> _What you have to do_
All lines from the one containing "match decodeInput inp with" down to the one containing "def State.withFetchWord (s", both ends included, are to be given again exactly; omit the rest of the listing below.

────

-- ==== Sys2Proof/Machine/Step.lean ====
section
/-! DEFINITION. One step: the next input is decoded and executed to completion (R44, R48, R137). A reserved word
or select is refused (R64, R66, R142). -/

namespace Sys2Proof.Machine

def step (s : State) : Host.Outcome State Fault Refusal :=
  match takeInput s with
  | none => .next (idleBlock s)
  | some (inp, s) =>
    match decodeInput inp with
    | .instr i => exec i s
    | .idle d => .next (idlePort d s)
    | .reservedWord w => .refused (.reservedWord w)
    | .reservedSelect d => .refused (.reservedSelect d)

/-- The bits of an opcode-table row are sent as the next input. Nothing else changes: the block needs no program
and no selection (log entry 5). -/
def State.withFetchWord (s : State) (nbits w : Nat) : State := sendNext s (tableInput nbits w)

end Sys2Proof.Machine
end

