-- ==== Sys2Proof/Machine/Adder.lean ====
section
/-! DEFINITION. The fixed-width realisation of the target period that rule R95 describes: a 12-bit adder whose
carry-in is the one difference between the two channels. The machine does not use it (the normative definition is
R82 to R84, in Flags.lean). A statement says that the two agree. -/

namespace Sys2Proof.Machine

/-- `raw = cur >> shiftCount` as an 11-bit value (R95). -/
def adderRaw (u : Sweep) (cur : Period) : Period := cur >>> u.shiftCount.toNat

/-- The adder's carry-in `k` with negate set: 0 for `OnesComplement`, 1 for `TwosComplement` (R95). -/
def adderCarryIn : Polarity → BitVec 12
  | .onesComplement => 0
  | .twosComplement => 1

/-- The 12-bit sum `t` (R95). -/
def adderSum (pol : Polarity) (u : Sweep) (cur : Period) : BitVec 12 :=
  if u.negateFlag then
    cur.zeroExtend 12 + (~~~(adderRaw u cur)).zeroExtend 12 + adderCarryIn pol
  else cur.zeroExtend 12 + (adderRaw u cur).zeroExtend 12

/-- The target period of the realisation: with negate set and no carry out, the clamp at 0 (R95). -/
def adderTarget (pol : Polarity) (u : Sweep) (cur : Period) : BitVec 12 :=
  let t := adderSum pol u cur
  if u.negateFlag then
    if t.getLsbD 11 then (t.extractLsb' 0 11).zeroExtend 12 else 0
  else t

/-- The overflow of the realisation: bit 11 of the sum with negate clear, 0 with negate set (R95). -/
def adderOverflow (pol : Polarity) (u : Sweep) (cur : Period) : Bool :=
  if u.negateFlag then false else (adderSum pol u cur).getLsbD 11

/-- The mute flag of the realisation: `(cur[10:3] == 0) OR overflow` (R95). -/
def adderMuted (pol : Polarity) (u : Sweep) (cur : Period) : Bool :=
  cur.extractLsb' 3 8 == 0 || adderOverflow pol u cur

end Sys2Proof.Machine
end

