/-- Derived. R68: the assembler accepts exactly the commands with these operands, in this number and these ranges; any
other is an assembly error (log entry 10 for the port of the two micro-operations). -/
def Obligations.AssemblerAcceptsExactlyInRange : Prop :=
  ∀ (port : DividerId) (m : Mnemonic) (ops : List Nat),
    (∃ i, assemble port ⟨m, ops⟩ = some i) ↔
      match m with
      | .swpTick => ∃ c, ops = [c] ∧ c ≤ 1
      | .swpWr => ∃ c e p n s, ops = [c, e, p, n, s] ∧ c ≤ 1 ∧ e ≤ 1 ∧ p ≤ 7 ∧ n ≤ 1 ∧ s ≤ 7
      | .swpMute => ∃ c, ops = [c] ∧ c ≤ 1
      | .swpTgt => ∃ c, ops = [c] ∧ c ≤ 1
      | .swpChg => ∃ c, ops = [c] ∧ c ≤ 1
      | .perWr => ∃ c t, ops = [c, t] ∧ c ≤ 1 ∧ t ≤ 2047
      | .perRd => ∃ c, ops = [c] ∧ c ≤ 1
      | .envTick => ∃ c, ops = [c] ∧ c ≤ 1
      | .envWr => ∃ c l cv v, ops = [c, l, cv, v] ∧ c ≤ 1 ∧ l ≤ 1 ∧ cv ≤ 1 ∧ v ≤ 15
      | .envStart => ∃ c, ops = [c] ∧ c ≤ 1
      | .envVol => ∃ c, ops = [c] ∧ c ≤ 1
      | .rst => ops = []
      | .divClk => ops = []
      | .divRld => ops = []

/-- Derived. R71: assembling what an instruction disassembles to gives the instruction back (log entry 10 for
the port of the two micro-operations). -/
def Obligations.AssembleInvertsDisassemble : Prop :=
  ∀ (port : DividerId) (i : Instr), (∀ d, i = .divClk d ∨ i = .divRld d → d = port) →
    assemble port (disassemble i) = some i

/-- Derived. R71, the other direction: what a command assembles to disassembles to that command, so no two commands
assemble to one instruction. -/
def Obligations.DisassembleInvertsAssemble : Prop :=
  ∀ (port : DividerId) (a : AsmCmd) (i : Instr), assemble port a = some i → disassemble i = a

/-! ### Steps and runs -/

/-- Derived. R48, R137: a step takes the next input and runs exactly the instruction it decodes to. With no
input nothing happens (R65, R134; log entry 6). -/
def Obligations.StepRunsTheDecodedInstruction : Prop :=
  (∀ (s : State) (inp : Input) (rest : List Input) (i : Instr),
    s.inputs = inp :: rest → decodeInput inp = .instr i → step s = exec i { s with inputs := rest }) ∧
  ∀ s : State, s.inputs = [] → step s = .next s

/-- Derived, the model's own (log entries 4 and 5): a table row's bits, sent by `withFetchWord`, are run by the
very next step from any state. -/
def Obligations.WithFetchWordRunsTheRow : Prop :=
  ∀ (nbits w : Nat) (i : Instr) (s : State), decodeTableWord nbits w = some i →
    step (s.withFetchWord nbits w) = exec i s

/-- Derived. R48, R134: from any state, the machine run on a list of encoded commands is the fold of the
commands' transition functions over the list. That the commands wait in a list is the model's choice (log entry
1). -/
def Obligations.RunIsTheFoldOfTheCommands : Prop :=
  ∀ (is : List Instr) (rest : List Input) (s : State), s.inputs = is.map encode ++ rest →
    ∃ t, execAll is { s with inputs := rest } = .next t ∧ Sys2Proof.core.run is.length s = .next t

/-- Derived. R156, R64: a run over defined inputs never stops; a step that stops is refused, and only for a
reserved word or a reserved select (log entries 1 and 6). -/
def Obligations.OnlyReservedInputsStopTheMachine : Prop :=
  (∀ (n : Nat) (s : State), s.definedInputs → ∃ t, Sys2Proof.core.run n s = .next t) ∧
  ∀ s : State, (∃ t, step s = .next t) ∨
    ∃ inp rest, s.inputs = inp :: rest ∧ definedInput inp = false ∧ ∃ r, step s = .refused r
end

────

> _Answer_
    match decodeInput inp with
    | .instr i => exec i s
    | .idle d => .next (idlePort d s)
    | .reservedWord w => .refused (.reservedWord w)
    | .reservedSelect d => .refused (.reservedSelect d)

/-- The bits of an opcode-table row are sent as the next input. Nothing else changes: the block needs no program
and no selection (log entry 5). -/
def State.withFetchWord (s : State) (nbits w : Nat) : State := sendNext s (tableInput nbits w)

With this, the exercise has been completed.